▸ Aim of the task
In the entries below, find each line with the string "fare" and copy it.

▸ Working data
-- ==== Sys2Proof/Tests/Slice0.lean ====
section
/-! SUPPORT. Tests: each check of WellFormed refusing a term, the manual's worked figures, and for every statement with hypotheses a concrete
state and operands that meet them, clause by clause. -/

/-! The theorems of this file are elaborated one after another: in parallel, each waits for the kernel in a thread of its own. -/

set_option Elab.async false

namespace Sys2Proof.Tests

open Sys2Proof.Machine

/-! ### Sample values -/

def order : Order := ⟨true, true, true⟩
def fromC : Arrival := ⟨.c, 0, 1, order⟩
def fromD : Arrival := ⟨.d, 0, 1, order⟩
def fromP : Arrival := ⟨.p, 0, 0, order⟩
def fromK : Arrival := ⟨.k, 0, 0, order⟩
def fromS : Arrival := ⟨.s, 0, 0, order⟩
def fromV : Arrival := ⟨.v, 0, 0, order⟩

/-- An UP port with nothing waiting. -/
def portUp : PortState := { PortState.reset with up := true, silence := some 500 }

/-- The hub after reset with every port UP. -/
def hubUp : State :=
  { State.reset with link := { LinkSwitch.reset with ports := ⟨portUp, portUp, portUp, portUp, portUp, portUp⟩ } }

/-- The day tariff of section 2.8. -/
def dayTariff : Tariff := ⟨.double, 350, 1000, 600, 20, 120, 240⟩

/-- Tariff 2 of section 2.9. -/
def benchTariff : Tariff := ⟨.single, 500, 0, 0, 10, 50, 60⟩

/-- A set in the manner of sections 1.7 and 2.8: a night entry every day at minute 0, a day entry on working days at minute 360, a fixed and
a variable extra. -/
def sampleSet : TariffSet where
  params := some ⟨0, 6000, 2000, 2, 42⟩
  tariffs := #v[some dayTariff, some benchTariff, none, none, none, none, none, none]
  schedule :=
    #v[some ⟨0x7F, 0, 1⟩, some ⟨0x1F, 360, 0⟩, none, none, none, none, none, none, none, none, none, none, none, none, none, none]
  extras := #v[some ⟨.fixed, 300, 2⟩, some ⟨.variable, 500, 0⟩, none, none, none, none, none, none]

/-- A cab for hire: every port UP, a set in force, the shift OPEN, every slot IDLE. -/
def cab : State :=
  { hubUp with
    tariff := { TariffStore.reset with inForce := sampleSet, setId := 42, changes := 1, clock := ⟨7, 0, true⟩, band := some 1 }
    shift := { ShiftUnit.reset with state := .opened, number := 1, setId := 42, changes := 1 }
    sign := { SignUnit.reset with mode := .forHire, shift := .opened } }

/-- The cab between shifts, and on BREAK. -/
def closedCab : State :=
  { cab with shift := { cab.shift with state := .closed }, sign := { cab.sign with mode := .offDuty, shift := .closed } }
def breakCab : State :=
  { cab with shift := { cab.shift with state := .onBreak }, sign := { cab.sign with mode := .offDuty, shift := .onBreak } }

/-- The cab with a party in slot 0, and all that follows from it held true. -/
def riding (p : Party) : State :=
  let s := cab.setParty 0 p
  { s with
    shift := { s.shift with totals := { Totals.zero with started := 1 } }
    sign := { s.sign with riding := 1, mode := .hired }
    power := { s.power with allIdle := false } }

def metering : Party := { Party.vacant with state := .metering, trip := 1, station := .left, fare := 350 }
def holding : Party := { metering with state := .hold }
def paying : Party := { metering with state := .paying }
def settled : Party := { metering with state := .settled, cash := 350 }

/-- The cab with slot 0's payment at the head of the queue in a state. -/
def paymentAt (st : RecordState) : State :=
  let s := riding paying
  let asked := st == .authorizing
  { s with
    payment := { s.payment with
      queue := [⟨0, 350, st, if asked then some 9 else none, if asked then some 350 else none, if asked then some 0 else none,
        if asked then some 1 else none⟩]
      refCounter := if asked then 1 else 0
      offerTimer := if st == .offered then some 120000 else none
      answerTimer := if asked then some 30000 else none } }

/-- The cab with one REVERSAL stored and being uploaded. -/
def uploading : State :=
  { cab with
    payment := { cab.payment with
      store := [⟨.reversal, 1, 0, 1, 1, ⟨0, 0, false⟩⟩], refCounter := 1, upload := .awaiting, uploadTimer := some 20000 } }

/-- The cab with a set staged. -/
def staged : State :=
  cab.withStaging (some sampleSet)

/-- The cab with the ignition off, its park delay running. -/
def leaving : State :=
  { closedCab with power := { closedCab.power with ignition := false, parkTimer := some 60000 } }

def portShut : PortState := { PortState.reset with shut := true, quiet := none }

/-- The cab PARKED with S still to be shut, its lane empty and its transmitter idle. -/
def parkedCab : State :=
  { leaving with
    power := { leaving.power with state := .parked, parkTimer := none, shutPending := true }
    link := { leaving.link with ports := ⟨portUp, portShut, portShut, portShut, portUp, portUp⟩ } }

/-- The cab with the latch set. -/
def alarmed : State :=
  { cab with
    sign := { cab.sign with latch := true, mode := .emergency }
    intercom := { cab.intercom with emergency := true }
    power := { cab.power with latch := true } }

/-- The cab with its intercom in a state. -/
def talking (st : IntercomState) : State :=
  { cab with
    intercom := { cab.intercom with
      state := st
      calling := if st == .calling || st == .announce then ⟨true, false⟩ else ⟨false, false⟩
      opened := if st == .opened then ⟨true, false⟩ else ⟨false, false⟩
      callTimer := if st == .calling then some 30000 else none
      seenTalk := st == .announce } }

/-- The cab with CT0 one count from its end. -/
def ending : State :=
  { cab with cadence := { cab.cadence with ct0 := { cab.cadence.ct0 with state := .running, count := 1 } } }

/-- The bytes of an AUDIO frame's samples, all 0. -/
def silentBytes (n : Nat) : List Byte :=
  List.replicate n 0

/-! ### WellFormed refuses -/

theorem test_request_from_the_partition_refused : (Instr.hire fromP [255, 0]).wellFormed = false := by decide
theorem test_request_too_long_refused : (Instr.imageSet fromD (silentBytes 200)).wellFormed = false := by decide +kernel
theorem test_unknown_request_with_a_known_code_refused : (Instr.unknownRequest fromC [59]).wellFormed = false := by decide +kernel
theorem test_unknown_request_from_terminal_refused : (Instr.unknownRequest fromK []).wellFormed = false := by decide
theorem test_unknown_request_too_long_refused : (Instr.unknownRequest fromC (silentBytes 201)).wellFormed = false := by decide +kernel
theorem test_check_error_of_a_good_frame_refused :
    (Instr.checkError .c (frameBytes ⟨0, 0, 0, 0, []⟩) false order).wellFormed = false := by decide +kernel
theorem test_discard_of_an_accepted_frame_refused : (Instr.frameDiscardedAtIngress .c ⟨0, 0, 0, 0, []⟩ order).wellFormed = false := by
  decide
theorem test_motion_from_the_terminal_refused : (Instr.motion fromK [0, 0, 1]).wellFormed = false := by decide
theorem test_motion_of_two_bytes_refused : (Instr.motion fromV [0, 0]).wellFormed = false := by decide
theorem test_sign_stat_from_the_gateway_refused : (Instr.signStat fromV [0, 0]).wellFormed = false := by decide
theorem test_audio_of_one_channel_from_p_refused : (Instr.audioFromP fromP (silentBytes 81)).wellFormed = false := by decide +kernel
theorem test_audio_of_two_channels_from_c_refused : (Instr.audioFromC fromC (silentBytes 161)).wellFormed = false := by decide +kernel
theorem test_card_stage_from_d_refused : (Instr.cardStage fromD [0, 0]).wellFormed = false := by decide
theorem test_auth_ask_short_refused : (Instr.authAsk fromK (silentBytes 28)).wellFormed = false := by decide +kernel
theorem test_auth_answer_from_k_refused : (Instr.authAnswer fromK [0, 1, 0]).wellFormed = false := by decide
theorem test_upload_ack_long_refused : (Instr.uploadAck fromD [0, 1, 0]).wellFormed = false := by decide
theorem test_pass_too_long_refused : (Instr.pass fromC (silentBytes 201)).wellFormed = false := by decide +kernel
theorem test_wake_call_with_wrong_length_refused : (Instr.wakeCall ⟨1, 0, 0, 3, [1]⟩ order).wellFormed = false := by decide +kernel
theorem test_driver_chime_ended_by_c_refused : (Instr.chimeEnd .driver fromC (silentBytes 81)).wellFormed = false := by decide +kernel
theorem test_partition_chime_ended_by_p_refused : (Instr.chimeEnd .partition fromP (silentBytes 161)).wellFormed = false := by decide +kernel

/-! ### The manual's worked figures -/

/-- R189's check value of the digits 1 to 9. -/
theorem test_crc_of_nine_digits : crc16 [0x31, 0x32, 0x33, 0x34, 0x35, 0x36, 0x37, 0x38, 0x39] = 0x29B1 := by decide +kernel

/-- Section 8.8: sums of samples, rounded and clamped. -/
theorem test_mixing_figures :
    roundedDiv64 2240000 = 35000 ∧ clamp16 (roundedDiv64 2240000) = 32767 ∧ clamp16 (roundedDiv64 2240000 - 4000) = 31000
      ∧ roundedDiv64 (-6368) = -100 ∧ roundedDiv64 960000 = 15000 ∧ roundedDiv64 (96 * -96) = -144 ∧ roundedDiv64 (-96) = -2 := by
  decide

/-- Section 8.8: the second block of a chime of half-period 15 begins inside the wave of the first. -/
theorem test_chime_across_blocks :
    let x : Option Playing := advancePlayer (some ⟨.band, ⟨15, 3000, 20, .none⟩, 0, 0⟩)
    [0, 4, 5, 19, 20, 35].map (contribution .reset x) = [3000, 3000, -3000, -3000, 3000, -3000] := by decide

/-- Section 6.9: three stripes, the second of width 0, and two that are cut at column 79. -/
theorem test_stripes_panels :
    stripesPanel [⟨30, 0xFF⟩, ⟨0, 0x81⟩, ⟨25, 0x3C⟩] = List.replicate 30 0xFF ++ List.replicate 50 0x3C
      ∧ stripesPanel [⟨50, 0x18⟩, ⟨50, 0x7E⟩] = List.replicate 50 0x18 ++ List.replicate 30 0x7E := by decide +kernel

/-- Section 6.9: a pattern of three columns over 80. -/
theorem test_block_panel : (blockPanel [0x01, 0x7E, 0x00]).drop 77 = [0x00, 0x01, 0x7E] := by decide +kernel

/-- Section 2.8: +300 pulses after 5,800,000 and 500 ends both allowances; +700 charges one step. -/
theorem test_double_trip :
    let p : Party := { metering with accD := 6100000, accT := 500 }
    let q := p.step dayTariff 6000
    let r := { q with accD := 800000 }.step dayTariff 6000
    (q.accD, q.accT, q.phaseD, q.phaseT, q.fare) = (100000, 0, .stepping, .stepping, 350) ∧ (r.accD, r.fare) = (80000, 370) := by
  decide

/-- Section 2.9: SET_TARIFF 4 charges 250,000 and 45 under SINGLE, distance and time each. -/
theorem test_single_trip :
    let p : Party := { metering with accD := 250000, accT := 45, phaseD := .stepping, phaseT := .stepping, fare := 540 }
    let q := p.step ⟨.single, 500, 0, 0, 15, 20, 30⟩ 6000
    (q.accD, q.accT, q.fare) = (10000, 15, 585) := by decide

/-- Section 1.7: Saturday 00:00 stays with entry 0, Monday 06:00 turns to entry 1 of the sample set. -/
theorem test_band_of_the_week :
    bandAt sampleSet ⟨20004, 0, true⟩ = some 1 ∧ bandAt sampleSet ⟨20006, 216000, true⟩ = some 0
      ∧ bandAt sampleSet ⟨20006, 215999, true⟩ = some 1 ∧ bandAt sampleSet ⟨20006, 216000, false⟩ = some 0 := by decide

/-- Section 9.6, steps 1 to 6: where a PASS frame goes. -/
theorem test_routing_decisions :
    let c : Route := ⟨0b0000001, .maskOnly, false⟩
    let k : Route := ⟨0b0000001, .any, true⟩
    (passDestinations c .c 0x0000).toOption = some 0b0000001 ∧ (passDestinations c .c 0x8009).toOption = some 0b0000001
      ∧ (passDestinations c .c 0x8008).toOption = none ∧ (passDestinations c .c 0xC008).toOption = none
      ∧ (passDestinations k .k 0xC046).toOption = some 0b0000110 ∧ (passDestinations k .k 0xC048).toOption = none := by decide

▸ Response box
def metering : Party := { Party.vacant with state := .metering, trip := 1, station := .left, fare := 350 }
    (q.accD, q.accT, q.phaseD, q.phaseT, q.fare) = (100000, 0, .stepping, .stepping, 350) ∧ (r.accD, r.fare) = (80000, 370) := by
    let p : Party := { metering with accD := 250000, accT := 45, phaseD := .stepping, phaseT := .stepping, fare := 540 }
    (q.accD, q.accT, q.fare) = (10000, 15, 585) := by decide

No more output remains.